Arvo Pärt bookended the first half of this varied ecclesiastical programme. The Lammermuir Festival Players under the direction of a very dapper Christopher Bell opened with Arvo Pärt's Summa. Within a few bars it seemed clear that this performance breathed like no other I'd heard. The wonderful acoustic of St Mary's Parish Church certainly enhanced this interpretation. One could hear the 1977 choral origins (a Credo setting) informing Pärt's 1991 string orchestra version. Bell's impressive choral pedigree was no doubt a factor here and tenderly played lines for violas and double basses seemed effortlessly to emerge. At around five minutes, this short Creed setting highlights Pärt's minimal and largely syllabic approach to text and, more noticeably here, to resultant melody.

Arvo Pärt © Isabelle Françaix
Arvo Pärt
© Isabelle Françaix

Pärt's 1976 Fratres mirrors Summa in that it was originally composed for string orchestra before rivalling Dr Who for regenerations. The pacing in this fine performance highlighted Pärt's beautifully simple architecture. Phrases of increasing length snake around a central note before being inverted. Each section begins on a new note and the angular intervals used guarantee striking contrast from apparently similar material. String textures in this quietly gripping performance varied from the ethereal to the corporeal while never fully exiting the quiet ambit of monastic office suggested in the fraternal title.

The Pärt works were separated by Philip Sawyer's lively rendition of Veni Creator from the sole surviving work, Livre d'Orgue of Nicolas de Grigny (1672-1703). Throughout five short movements, Sawyer's articulation seemed to echo Bell's take on Summa, there being more breath and light than one might imagine possible, especially in the closing "Dialogue sur les grands jeux". Lively counterpoint informed most moments, even the titularly declarative "Récit de cromorne" (Krummhorn Recitative). Fine execution of mordants, trills and nifty pedal work in "Fugue à 5" added to the music's adventurous harmony.

Although Duruflé s 84-year lifespan dwarfed that of his compatriot Grigny, fierce self-criticism prevented his surviving catalogue from reflecting this. The undeniable quality of his 1947 Requiem Op.9 along with the existence of three versions suggest that it passed muster for Duruflé. Choral input was here supplied by the 41-strong National Youth Choir of Scotland Chamber Choir, drawn from the 100+ members who top the pyramid of Scotland's choral training programme, established in 1996 by artistic director and conductor Christopher Bell.

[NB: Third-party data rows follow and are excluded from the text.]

-- ==== Sys2Proof/Machine/ModuleState.lean ====
section
/-!
DEFINITION. The state of everything outside the tiles that no register of Table 13.6 shows: the parts of a stack's
base die (Helm counters, Sextant, walkers, router tables), the link dies, the Chronometer, serving, images, the log,
power, Binnacle, the Sounding ADC, Lodestar and the test port. Registers stand in `State.regs`.
-/

namespace Sys2Proof.Machine

/-! ### Routers, Helm counters (R142, R305, R349) -/

/-- An entry of a router's merge table (R142): the requesters in recording order as the GETs they sent, and the tile
cycle of the first. -/
structure MergeEntry where
  site  : Nat
  first : Nat
  reqs  : List Packet
deriving DecidableEq, Repr

/-- An entry of a router's combine table (R305): the flits it combined, in recording order, without their operands, and
whether combining saturated. -/
structure CombEntry where
  site : Nat
  sat  : Bool
  reqs : List Packet
deriving DecidableEq, Repr

/-- A packet in a multicast buffer (R332, R333): the replication router's site, and the MPUT with the branches that wait. -/
structure McastEntry where
  site   : Nat
  packet : Packet
deriving DecidableEq, Repr

/-- A Helm waypoint counter (R349, Table 6.17). -/
structure HelmCounter where
  count  : Nat
  expect : Nat
  vmax   : Nat
deriving DecidableEq, Repr

/-- A counter after Helm's reset. -/
def HelmCounter.zero : HelmCounter := ⟨0, 0, 0⟩

/-! ### Sextant (R179 to R200) -/

/-- A column group in hand (R181, R187, R188): a fix or a sight, which group, the idle array cycles already spent on it,
and the banks whose results are discarded. -/
structure GroupHand where
  fix     : Bool
  group   : Nat
  done    : Nat
  dropped : List Bool
deriving DecidableEq, Repr

/-- A tile's calibration sequencer (R186, R187): the groups in hand, the cycle from which it may use another idle array
cycle, the array cycles left in the dog slot at hand, and the cycle at which that slot ends. -/
structure GroupWork where
  hands  : List GroupHand
  next   : Nat
  left   : Nat
  until_ : Nat
deriving DecidableEq, Repr

/-- What a group's result gives to its tile's measurement (R91, R184): the group, its smallest distance, the sum of its
distances and their number. -/
structure GroupMeas where
  group : Nat
  low   : Nat
  sum   : Nat
  count : Nat
deriving DecidableEq, Repr

/-- A pass (R182, R190): the triggers it serves, the cycle at which its references are measured and whether they have been,
whether it is to restart after the groups in hand, and the groups finished by site (an unlisted mapped site has finished
none). -/
structure Pass where
  kinds    : List Nat
  refsAt   : Nat
  refsDone : Bool
  again    : Bool
  done     : SMap Nat
deriving DecidableEq, Repr

/-- A demand (R189, R193): the tile, the groups still to fix, those still to sight, the watches it has waited, and
whether a stretch has been asked for it. -/
structure Demand where
  tile    : Nat
  site    : Nat
  toFix   : List Nat
  toSight : List Nat
  waited  : Nat
  asked   : Bool
deriving DecidableEq, Repr

/-! ### Walkers (R221 to R242) -/

/-- A chart-cache entry (R229). -/
structure ChartLine where
  context : Nat
  layer   : Nat
  page    : Nat
  frame   : Nat
  gen     : Nat
  kw      : Bool
  vw      : Bool
deriving DecidableEq, Repr

/-- One stack outside its tiles and registers. `table` is the working deviation table, `copyA` and `copyB` its
persistent copies (R196), `inforce` which of them is in force (true: B) and its SEQ; `outs` the groups out of range of
each site (R180); `passes` the pending pass triggers; `meas` the group results of each site since its last
completed measurement (R184); `sight` the site whose sight is taken, and its next line group; `stretched` the ticks of
each site's stretched demands (R194); `dog`, `dogper` the dog-slot registers in force, `dogAt` the first cycle after the start of
the last dog slot (R185); `frames` and `deferred` the
walker's lists (R234, R237); `pins` the berths' pin lists (R236); `beat` the tick of Helm's last heartbeat;
`dramReady`: the DRAM is trained and zeroed (R481);
`refs`: the applied reference trims by generator (R180); `nodeLayers` how many layers each Rutter node's list holds,
`inserts` how many nodes were written (R239, R241); `retired` the frames out of service for good (R376); `phase` the tile
cycle, modulo 3, in which array cycles begin (R345). -/
structure StackSt where
  wps        : SMap HelmCounter
  merges     : List MergeEntry
  combs      : List CombEntry
  mcasts     : List McastEntry
  table      : Mem
  copyA      : Mem
  copyB      : Mem
  inforce    : Option (Bool × Word)
  outs       : SMap (List Nat)
  pass       : Option Pass
  passes     : List Nat
  work       : SMap GroupWork
  meas       : SMap (List GroupMeas)
  sight      : Option (Nat × Nat)
  demands    : List Demand
  stretched  : SMap (List Nat)
  dog        : Word
  dogper     : Word
  demandSlot : Bool
  dogAt      : Nat
  frames     : List Nat
  deferred   : List Nat
  framesInit : Bool
  cache      : List ChartLine
  evicts     : Nat
  pins       : SMap (List Nat)
  helmPins   : Nat
  beat       : Nat
  dramReady  : Bool
  refs       : SMap Int
  nodeLayers : SMap Nat
  inserts    : Nat
  retired    : List Nat
  phase      : Nat
deriving DecidableEq, Repr

/-- What an unlisted site works on: nothing. -/
def GroupWork.none : GroupWork := ⟨[], 0, 0, 0⟩

/-- A stack after power-on. SXT_DOGPER resets with EVERY 1 (Table 7.11). -/
def StackSt.reset : StackSt where
  wps := []
  merges := []
  combs := []
  mcasts := []
  table := []
  copyA := []
  copyB := []
  inforce := Option.none
  outs := []
  pass := Option.none
  passes := []
  work := []
  meas := []
  sight := Option.none
  demands := []
  stretched := []
  dog := 0
  dogper := 0x01000000
  demandSlot := false
  dogAt := 0
  frames := []
  deferred := []
  framesInit := false
  cache := []
  evicts := 0
  pins := []
  helmPins := 0
  beat := 0
  dramReady := false
  refs := []
  nodeLayers := []
  inserts := 0
  retired := []
  phase := 0

/-! ### Vilger Link (R357 to R371) -/

/-- A message to the companion (Tables 15.4, 15.5): `half`, opcode, tag, lines, byte address, AUX and data. -/
structure VMsg where
  half : BitVec 1
  opc  : Byte
  tag  : BitVec 12
  len  : Nat
  addr : BitVec 48
  aux  : Dword
  data : List Byte
deriving DecidableEq, Repr

/-- Why a request is outstanding at the companion: part `part` of region-4 operation `op`, the lead Helm's read of a
watched line, a write of the lead Helm in a write group, a dropped line, a notification, or Lodestar's read of a source. -/
inductive VPurpose
  | packet (op : Nat) (part : Nat)
  | watch
  | helm (group : Nat)
  | evict
  | notify
  | load
deriving DecidableEq, Repr

/-- An outstanding request of a half (R365, R368): `poisoned` marks an RDS that an SNI overtook, `again` a watched line
whose notice is kept. -/
structure VReq where
  msg      : VMsg
  poisoned : Bool
  again    : Bool
  purpose  : VPurpose
deriving DecidableEq, Repr

/-- A region-4 operation under way (R366): its packet, the parts still open, the first status other than OK, and the
bytes read by part. -/
structure VOp where
  id     : Nat
  packet : Packet
  open_  : List Nat
  status : Status
  got    : List (Nat × List Byte)
deriving DecidableEq, Repr

/-- A cached companion line (R367): the line number, its bytes, whether it is watched; the list is ordered least
recently used first. -/
structure VLine where
  line    : Nat
  data    : List Byte
  watched : Bool
deriving DecidableEq, Repr

/-- A data flit as a half keeps it until it is acknowledged (R363): SEQ, the credit class and credits that it returns, and
its slots. -/
structure HeldFlit where
  seq   : Nat
  cls   : Nat
  crdn  : Nat
  slots : List Byte
deriving DecidableEq, Repr

/-- A half of Vilger Link (R362 to R364): sequence numbers, replay buffer (oldest first), the replays since the last
acknowledgement, whether a NAK is due, credits that the companion returned and that messages took, by class, cached lines,
the requests in order (the first 2,048 are outstanding, later ones wait, R365), the slots received that make no message yet,
the slots of flits that wait for the link or for room in the replay buffer, the messages that wait for credits, whether a flit
has come in order (ACKV), the credits to be returned by class, the flits sent, and the scrambler of each lane that carries
traffic (R358). -/
structure VHalf where
  txSeq   : Nat
  rxSeq   : Nat
  replay  : List HeldFlit
  replays : Nat
  nak     : Bool
  credits : List Nat
  spent   : List Nat
  lines   : List VLine
  reqs    : List VReq
  slots   : List (List Byte)
  waiting : List (List Byte)
  stalled : List VMsg
  heard   : Bool
  owed    : List Nat
  sent    : List (List Byte)
  scram   : List (BitVec 31)
deriving DecidableEq, Repr

/-- A half after reset. -/
def VHalf.reset : VHalf := ⟨0, 0, [], 0, false, [0, 0, 0], [0, 0, 0], [], [], [], [], [], false, [0, 0, 0], [], []⟩

/-- Vilger Link: both halves, failed training attempts in a row, whether it retrains, the replayed flits (by half), the
messages sent, the region-4 operations under way, and whether a link die's reset took the link down, which Binnacle enables
again at the release. -/
structure VilgerSt where
  halves   : List VHalf
  attempts : Nat
  retrain  : Bool
  resent   : List (Nat × Nat)
  out      : List VMsg
  ops      : List VOp
  nextOp   : Nat
  again    : Bool
deriving DecidableEq, Repr

def VilgerSt.reset : VilgerSt := ⟨[VHalf.reset, VHalf.reset], 0, false, [], [], [], 0, false⟩

/-! ### Fleet fabric (R311 to R327) -/

/-- A fleet port (R311, R312): failed attempts in a row, whether equalisation is stored, sequence numbers, the replay
buffer, unacknowledged replays in a row, the NAK state, the flits accepted in order that make no packet yet, the
neighbour's serial, the packets that are not acknowledged as a whole, by the SEQ of their last frame, the flits that wait for
room in the replay buffer, whether a frame has come in order (ACKV), and the frames sent. `sentId` is the identity frame sent
(R314). -/
structure PortSt where
  attempts : Nat
  eqStored : Bool
  locked   : Bool
  retrain  : Bool
  txSeq    : Nat
  rxSeq    : Nat
  replay   : List (Nat × List Byte)
  replays  : Nat
  nak      : Bool
  resent   : List Nat
  flits    : List (List Byte)
  sentId   : Option Identity
  nbr      : Dword
  queued   : List (Nat × Packet)
  waiting  : List (List Byte)
  heard    : Bool
  sent     : List Frame
deriving DecidableEq, Repr

/-- A port after reset. `rxSeq` is the next expected sequence number. -/
def PortSt.reset : PortSt := ⟨0, false, false, false, 0, 0, [], 0, false, [], [], none, 0, [], [], false, []⟩

/-- The fleet fabric: ports, hail records seen in the current discovery, the records and numbers sent (port and
record), how often ROUND has advanced in this discovery, the tick of the last new record, the numbers accepted by
serial, the HINT that Binnacle's NOR holds, and the committed routing table; and of the package's crossing channels the
replays since the last retrain, and which are in retrain (R379, R381). -/
structure FleetSt where
  ports     : List PortSt
  hails     : List HailRec
  sentHails : List (Nat × HailRec)
  sentNums  : List (Nat × NumbersRec)
  advances  : Nat
  lastNew   : Nat
  numbers   : List (Dword × BitVec 10)
  hint      : Option (BitVec 10)
  rt        : SMap Word
  xreplays  : SMap Nat
  xtrain    : List Nat
deriving DecidableEq, Repr

def FleetSt.reset : FleetSt where
  ports := List.replicate 16 PortSt.reset
  hails := []
  sentHails := []
  sentNums := []
  advances := 0
  lastNew := 0
  numbers := []
  hint := none
  rt := []
  xreplays := []
  xtrain := []

/-! ### Chronometer (R338 to R354) -/

/-- An agreement record (R352). -/
structure Agreed where
  watch : Word
  q     : Nat
  d     : Bool
deriving DecidableEq, Repr

/-- The Chronometer beyond its registers: the armed charter (epoch, length in 5 ns units, watch), held agreement
records, the latched high words of R356, whether a slew runs and how far the tick has still to move (1/8 ns), the
tree's children and parent, in harbour mode the demand requests by watch, the round whose record is awaited, offers
that wait for it (watch, q, d), and the first round since the first charter (R344, R352). -/
structure ChronoSt where
  armed     : Option (Nat × Nat × Word)
  agreed    : List Agreed
  tickHi    : Word
  startHi   : Word
  slewing   : Bool
  offset    : Int
  children  : List (BitVec 10)
  parent    : Option (BitVec 10)
  requests  : List (Word × Bool)
  openRound : Option Word
  offers    : List (Word × Nat × Bool)
  firstRound : Option Word
deriving DecidableEq, Repr
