-- ==== Sys2Proof/Machine/Chart.lean ====
section
/-!
DEFINITION. The chart and Rutter commands of the ring (R231, Tables 9.7 and 9.8), the windows, and the walkers'
control registers.
-/

namespace Sys2Proof.Machine

/-! ### The command ring (R231) -/

/-- RESULT codes (Table 9.7). -/
inductive ChtCode
  | ok | noframe | stale | range | exists_ | nospace | inuse | norutter
deriving DecidableEq, Repr

def chtCodeNo : ChtCode → Nat
  | .ok => 0
  | .noframe => 1
  | .stale => 2
  | .range => 3
  | .exists_ => 4
  | .nospace => 5
  | .inuse => 6
  | .norutter => 7

/-- What a command answers: the machine, CODE, DEPTH and NODE. -/
structure ChtDone where
  st    : State
  code  : ChtCode
  depth : Nat
  node  : Nat

/-- A command that changes nothing. -/
def chtFail (s : State) (c : ChtCode) : ChtDone := ⟨s, c, 0, 0⟩

/-- A command that ends OK. -/
def chtOk (s : State) : ChtDone := ⟨s, .ok, 0, 0⟩

/-- Commands in the ring. -/
def ringSize (s : State) (k : Nat) : Nat := 2 ^ rget s k CHT_RING_SIZE

/-- Whether the walkers execute the command at TAIL now: EN is 1 and the ring holds one (R227, R231). -/
def ringReady (s : State) (k : Nat) : Bool :=
  ron s k CHT_CTL_EN && decide (rget s k CHT_HEAD_HEAD ≠ rget s k CHT_TAIL_TAIL)

/-- Fields of word 0. -/
def chtContext (a : ChartArgs) : Nat := bitsOf a.w0.toNat 8 14
def chtPage (a : ChartArgs) : Nat := bitsOf a.w0.toNat 32 9
def chtCount (a : ChartArgs) : Nat := bitsOf a.w0.toNat 48 16

/-- Whether a reserved field of word 0 is set. -/
def chtReserved (a : ChartArgs) : Bool := decide (bitsOf a.w0.toNat 22 10 ≠ 0) || decide (bitsOf a.w0.toNat 41 7 ≠ 0)

/-- Chart-area offset of the ring's place `i`. -/
def chtPlace (s : State) (k i : Nat) : Nat := 64 * rget s k CHT_RING_OFFSET + 64 * (i % ringSize s k)

/-- The walkers execute the command at TAIL: its result is written in its place and TAIL moves on (R231). -/
def runRing (s : State) (k : Nat) (a : ChartArgs) (f : State → Nat → ChtDone) : ChtDone :=
  let d := if chtReserved a then chtFail s .range else f s k
  let at_ := chtPlace s k (rget s k CHT_TAIL_TAIL)
  let s1 := putCword d.st k (at_ + 40) d.node
  let s2 := putCword s1 k (at_ + 32) (chtCodeNo d.code + 256 + d.depth * 512)
  { d with st := rput s2 k CHT_TAIL_TAIL ((rget s k CHT_TAIL_TAIL + 1) % ringSize s k) }

/-- The walkers execute the ring's next command. A command in a ring that is not served waits (R227). -/
def runChart (s : State) (a : ChartArgs) (f : State → Nat → ChtDone) : State :=
  if ringReady s a.stack.toNat then (runRing s a.stack.toNat a f).st else s

/-! ### Chart commands -/

/-- Every mapping of a context is dropped, and its cache entries with it. -/
def unmapChart (s : State) (k c : Nat) : State :=
  let r := rootOf s k c
  let s1 := (chartPlaces r).foldl (fun s lp =>
    let e := getPle s k r lp.1 lp.2
    if e.v then dropMapping (putPle s k c r lp.1 lp.2 ⟨0, 0, false⟩) k c e else s) s
  putStk s1 k { stkOf s1 k with cache := (stkOf s1 k).cache.filter fun x => x.context != c }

Contrast with Pärt's syllabic inclination was obvious from the opening bars of the Introit, given over to fine sounding melismatic tenors and basses, underpinned by gently undulating violas and, later, fluty organ and trumpets. Knowing that the work was written for Duruflé's father, it struck me in the explosively delivered "et lux perpetua" that it would be impossible to contain one's emotion were this a personal farewell as opposed to a "requiem for enjoyment". The music continued without pause into the six-word Kyrie whose soaring breadth, wonderfully shaped here, denied the brevity of its text. As in the Introit, dynamic range and control were impressive; the expressive commitment of these young singers was stunning and life-affirming.

Following some changes in organ registration, the Domine Jesu Christe offered as fine an illustration of Duruflé's thorough modal schooling as one could seek. The angular organ introduction hinted at the Byzantine origin of Gregorian church modes. There was infectious urgency in the delivery of Libera eas de ore leonis which later settled in the presence of a tenderly delivered melody for the orchestra's three cellos.

Then from the ranks of choir emerged the baritone soloist, Arthur Bruce. His rich voice crescendoed movingly through "animabus", settling before tremolo strings ushered in the work's key reflection, "morte". The atmosphere in the Sanctus was, by contrast, optimistic, from the nifty organ opening, through the choir's initially gentle harmonies, energised by pizzicato strings, to the joyous "excelsis" helped along by brilliant trumpet playing. The movement's closing rallentando was beautifully handled.

Mezzo-soprano Katie Grosset's Pie Jesu was lovely. Beginning in a very low tessitura, her soulful petitions rose to reveal excellent control of an impressive range - all of this tenderly accompanied by Philip Sawyer on organ and Martin Storey's solo cello.

One way to accompany a beautiful melody is with another, which Duruflé achieved in the string part of the Agnus Dei - an embarrassment of melodic riches lovingly delivered here. The gentleness of the Lux aeterna was very affecting and the consequent contrast in the following Libera me striking. Baritone soloist Arthur Bruce dramatically delivered the work's only mention of the Dies irae. Like his compatriot Fauré, Duruflé was offering comfort, not terror. Nevertheless, the expressive power in Bruce's voice was dramatic.

The closing In Paradisum was transcendent, its unfinished-sounding final chord suggesting hope. This was a really fine performance, warmly received.